What is expected:
Every line from the one with "def chainCount : Nat" to the one with "def tagPlace (i", including those two, is to be copied exactly; all other lines of the entries below are left out.
--- Dataset records Enclosed Below ---
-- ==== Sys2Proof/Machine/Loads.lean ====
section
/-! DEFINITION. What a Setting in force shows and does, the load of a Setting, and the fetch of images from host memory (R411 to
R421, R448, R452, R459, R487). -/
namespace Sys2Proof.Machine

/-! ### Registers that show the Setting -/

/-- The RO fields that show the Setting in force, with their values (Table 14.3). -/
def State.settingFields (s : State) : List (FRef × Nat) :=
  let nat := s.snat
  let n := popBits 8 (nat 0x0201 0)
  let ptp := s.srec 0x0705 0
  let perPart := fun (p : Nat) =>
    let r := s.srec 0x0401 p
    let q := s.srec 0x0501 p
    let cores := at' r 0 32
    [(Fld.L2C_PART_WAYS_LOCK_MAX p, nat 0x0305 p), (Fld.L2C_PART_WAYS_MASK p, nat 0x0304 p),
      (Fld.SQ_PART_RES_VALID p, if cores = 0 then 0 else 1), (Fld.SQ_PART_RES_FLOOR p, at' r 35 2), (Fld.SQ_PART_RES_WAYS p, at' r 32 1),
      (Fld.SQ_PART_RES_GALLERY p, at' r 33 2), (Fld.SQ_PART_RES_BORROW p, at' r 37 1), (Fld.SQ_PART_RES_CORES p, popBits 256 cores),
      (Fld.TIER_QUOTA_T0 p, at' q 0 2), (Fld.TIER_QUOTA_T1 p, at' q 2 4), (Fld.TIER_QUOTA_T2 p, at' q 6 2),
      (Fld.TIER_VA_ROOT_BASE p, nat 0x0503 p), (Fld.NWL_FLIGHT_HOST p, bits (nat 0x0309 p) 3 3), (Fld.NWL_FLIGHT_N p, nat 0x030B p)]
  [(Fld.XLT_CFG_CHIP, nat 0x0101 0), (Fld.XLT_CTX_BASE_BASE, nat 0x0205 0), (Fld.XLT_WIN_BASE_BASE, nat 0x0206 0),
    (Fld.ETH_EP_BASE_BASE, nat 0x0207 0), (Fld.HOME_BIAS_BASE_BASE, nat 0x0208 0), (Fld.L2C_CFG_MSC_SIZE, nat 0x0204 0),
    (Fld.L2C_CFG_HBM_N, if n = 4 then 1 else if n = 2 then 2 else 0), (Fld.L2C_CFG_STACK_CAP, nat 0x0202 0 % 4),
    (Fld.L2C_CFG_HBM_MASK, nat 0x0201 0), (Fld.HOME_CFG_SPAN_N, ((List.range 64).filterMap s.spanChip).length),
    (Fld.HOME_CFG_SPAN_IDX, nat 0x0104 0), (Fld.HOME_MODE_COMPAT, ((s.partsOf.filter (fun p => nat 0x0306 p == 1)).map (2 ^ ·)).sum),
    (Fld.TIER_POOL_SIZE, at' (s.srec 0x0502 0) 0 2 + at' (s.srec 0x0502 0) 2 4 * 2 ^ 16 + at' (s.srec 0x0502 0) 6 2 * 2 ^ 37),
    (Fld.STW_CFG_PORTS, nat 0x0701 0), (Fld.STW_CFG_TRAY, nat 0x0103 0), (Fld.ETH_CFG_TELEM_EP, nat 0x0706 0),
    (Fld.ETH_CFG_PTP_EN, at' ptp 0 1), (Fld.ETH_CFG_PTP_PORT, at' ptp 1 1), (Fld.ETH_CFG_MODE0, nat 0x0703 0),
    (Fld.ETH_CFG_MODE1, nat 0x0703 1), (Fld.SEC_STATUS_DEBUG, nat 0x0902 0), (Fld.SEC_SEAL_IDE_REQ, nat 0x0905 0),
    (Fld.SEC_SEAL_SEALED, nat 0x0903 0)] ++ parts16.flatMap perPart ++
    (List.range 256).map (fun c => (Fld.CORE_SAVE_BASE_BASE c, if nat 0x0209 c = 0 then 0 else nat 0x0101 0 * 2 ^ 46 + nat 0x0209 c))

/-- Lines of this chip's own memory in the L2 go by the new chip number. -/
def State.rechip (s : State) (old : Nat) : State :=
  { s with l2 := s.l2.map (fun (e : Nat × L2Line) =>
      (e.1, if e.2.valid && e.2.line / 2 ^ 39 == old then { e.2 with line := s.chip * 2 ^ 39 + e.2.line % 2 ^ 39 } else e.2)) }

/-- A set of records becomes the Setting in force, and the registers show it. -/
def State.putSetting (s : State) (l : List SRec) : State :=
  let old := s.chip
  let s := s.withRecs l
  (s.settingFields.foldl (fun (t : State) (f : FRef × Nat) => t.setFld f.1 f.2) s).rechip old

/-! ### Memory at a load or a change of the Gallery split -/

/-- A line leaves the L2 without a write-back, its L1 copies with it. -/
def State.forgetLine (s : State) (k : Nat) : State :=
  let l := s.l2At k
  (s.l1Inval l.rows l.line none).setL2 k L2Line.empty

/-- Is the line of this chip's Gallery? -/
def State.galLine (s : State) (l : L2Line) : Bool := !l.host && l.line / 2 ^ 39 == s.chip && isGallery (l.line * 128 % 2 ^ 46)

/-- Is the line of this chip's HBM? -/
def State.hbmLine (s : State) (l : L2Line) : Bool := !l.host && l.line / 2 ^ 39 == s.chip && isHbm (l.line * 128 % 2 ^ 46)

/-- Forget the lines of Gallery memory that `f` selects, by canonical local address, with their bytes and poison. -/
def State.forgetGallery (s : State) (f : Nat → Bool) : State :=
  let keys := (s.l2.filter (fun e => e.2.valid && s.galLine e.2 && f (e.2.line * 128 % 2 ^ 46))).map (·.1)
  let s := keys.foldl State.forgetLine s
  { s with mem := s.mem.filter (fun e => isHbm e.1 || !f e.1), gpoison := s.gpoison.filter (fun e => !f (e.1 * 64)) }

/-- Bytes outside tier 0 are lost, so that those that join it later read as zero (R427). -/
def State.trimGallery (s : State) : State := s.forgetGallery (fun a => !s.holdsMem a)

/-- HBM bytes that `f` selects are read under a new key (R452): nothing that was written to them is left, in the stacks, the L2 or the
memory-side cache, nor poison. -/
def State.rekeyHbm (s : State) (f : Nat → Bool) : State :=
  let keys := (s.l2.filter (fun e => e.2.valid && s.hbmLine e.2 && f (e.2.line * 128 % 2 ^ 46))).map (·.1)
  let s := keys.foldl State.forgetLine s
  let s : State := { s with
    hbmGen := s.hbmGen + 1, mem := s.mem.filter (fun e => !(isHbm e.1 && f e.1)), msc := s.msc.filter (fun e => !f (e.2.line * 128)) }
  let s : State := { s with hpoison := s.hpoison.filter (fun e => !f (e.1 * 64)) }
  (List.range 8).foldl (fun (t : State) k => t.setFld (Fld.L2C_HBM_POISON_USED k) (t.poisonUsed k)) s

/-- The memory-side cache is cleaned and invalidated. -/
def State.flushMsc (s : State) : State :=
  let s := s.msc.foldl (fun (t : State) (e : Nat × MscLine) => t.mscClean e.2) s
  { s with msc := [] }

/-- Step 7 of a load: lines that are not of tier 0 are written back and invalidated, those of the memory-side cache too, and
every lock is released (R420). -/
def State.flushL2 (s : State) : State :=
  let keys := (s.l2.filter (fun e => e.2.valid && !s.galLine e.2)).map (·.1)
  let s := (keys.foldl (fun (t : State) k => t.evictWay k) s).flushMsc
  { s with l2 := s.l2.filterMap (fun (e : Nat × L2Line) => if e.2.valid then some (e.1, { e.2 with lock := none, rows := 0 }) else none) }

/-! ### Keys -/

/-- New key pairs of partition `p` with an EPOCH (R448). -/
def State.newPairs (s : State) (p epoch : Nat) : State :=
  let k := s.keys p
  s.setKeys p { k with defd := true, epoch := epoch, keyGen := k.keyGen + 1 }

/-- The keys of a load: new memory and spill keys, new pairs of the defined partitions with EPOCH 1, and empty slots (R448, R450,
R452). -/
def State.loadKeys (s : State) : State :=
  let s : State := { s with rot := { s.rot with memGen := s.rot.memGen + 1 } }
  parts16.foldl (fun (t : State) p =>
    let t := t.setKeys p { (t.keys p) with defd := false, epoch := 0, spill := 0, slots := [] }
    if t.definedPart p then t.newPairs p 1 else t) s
--- End of Enclosed Dataset records ---
--- Dataset records Enclosed Below ---
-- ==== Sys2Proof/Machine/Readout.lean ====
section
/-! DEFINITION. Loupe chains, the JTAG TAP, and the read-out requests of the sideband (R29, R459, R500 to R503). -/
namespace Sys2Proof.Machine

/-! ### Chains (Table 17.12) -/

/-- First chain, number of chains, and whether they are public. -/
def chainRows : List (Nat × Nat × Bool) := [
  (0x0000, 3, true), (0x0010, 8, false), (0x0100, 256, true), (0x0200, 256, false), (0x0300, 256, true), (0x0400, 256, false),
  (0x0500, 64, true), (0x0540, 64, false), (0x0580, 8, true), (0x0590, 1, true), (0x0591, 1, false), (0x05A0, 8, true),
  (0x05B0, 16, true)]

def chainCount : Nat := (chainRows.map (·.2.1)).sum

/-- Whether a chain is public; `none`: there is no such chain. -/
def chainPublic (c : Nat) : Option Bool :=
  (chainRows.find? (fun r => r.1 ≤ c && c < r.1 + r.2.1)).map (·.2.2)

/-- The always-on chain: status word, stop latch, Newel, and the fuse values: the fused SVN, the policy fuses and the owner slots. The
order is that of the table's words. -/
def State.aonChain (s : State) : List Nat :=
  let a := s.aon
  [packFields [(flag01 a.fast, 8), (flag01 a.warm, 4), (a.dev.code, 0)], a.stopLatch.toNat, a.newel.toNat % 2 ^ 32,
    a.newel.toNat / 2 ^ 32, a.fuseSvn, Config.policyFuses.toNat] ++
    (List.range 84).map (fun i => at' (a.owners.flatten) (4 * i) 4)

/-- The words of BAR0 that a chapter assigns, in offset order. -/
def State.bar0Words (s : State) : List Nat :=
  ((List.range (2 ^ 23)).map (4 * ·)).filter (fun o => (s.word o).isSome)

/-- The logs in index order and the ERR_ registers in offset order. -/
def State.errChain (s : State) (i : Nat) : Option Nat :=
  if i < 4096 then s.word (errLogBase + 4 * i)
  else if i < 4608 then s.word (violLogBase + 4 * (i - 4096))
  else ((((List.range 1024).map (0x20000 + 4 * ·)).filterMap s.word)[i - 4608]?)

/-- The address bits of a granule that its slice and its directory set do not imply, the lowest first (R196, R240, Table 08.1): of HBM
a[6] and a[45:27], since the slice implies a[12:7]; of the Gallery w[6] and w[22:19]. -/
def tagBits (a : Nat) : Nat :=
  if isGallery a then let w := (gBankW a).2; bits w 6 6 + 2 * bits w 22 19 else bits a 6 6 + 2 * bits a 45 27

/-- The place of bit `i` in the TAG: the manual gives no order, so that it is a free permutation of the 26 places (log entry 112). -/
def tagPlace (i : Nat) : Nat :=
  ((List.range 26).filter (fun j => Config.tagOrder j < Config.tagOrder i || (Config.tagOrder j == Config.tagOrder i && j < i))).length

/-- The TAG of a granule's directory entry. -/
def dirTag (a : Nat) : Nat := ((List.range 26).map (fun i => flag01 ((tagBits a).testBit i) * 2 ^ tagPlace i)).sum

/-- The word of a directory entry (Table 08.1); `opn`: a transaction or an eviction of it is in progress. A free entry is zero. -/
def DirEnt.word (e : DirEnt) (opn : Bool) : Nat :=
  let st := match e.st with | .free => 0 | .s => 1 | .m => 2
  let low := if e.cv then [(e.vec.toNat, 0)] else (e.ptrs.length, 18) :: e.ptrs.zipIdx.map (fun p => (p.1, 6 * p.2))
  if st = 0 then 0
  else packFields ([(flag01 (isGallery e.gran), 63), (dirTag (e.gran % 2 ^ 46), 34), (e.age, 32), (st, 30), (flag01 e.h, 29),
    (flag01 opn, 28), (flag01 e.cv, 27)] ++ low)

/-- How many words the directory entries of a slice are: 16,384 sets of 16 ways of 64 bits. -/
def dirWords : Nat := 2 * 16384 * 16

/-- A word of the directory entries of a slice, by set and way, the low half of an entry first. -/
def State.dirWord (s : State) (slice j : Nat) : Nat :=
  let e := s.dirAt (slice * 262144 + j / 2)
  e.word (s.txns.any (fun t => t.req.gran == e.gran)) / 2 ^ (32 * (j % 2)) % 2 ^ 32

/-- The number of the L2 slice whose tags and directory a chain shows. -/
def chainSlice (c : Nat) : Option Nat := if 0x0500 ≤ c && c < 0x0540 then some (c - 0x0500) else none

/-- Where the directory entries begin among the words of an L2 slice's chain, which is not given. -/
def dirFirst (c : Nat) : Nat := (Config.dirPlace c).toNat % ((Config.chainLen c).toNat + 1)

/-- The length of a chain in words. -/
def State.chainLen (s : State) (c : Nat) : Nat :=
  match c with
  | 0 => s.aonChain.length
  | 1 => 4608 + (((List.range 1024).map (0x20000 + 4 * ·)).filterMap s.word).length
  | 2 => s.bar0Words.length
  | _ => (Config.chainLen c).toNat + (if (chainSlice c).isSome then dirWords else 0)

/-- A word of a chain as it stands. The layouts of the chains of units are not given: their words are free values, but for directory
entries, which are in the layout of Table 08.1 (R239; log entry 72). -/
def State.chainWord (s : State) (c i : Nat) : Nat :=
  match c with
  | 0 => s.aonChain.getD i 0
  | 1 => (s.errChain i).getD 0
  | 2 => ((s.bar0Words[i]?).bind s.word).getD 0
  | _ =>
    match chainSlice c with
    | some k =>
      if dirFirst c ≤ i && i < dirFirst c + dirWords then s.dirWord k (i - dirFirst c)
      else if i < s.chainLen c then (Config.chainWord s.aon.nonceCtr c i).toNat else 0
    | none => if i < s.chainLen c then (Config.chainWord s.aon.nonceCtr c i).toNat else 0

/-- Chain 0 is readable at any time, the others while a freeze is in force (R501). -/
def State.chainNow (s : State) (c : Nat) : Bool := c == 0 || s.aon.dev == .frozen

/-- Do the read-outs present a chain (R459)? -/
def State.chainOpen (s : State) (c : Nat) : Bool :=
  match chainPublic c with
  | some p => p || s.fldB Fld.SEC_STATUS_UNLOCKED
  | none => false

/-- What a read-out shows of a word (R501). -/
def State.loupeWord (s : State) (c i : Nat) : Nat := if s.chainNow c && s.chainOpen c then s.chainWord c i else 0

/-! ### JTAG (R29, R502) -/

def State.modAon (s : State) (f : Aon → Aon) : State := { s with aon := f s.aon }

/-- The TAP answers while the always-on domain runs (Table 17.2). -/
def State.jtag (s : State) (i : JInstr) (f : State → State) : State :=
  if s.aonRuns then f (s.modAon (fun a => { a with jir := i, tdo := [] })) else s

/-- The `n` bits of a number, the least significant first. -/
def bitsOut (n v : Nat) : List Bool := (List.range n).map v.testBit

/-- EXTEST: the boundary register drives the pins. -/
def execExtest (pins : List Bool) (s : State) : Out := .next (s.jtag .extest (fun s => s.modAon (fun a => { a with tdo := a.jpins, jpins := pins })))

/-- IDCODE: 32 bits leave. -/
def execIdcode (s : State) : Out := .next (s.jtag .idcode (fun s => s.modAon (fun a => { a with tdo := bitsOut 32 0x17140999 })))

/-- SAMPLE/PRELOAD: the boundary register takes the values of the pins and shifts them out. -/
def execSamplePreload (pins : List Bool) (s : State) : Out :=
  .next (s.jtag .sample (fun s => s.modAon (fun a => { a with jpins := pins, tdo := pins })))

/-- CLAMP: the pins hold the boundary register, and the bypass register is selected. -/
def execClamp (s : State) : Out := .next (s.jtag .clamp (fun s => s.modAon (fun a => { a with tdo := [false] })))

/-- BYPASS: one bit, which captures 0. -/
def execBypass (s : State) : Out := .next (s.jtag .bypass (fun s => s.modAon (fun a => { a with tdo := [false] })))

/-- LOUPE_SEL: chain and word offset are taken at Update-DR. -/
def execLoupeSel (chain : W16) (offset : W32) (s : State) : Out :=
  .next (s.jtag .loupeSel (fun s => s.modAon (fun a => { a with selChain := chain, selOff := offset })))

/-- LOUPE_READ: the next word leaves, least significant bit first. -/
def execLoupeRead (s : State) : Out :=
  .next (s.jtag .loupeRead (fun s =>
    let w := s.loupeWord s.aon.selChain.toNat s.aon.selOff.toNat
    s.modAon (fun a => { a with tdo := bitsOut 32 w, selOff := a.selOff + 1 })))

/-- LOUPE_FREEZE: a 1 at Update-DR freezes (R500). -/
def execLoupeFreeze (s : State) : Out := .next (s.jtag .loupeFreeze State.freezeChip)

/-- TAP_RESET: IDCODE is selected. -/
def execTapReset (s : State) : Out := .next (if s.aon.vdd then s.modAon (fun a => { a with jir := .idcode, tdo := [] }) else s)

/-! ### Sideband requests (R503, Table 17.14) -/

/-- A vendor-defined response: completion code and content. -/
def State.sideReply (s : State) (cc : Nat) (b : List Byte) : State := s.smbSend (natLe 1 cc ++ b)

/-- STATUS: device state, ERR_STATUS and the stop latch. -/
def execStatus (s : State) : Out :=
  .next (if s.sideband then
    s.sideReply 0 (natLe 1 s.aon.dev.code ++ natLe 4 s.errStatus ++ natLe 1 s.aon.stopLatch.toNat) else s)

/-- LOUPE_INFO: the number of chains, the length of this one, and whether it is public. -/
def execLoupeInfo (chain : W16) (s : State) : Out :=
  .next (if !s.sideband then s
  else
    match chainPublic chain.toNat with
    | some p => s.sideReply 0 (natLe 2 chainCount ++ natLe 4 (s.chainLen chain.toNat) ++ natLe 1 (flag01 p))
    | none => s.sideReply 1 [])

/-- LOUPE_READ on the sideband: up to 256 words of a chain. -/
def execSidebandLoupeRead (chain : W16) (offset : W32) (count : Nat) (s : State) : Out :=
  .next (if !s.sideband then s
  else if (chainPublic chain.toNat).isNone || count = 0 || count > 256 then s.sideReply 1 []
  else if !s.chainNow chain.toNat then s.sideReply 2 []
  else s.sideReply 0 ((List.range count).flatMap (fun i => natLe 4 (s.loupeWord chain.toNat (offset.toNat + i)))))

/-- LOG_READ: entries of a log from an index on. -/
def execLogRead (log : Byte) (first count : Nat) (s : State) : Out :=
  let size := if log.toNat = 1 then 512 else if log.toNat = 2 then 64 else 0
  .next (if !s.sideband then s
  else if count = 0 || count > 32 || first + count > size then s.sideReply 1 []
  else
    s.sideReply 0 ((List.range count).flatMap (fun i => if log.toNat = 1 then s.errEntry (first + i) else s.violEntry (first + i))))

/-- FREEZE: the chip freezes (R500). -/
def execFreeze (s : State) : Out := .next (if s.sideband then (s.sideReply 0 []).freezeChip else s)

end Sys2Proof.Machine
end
--- End of Enclosed Dataset records ---
Exercise result:
def chainCount : Nat := (chainRows.map (·.2.1)).sum

/-- Whether a chain is public; `none`: there is no such chain. -/
def chainPublic (c : Nat) : Option Bool :=
  (chainRows.find? (fun r => r.1 ≤ c && c < r.1 + r.2.1)).map (·.2.2)

/-- The always-on chain: status word, stop latch, Newel, and the fuse values: the fused SVN, the policy fuses and the owner slots. The
order is that of the table's words. -/
def State.aonChain (s : State) : List Nat :=
  let a := s.aon
  [packFields [(flag01 a.fast, 8), (flag01 a.warm, 4), (a.dev.code, 0)], a.stopLatch.toNat, a.newel.toNat % 2 ^ 32,
    a.newel.toNat / 2 ^ 32, a.fuseSvn, Config.policyFuses.toNat] ++
    (List.range 84).map (fun i => at' (a.owners.flatten) (4 * i) 4)

/-- The words of BAR0 that a chapter assigns, in offset order. -/
def State.bar0Words (s : State) : List Nat :=
  ((List.range (2 ^ 23)).map (4 * ·)).filter (fun o => (s.word o).isSome)

/-- The logs in index order and the ERR_ registers in offset order. -/
def State.errChain (s : State) (i : Nat) : Option Nat :=
  if i < 4096 then s.word (errLogBase + 4 * i)
  else if i < 4608 then s.word (violLogBase + 4 * (i - 4096))
  else ((((List.range 1024).map (0x20000 + 4 * ·)).filterMap s.word)[i - 4608]?)

/-- The address bits of a granule that its slice and its directory set do not imply, the lowest first (R196, R240, Table 08.1): of HBM
a[6] and a[45:27], since the slice implies a[12:7]; of the Gallery w[6] and w[22:19]. -/
def tagBits (a : Nat) : Nat :=
  if isGallery a then let w := (gBankW a).2; bits w 6 6 + 2 * bits w 22 19 else bits a 6 6 + 2 * bits a 45 27

/-- The place of bit `i` in the TAG: the manual gives no order, so that it is a free permutation of the 26 places (log entry 112). -/
def tagPlace (i : Nat) : Nat :=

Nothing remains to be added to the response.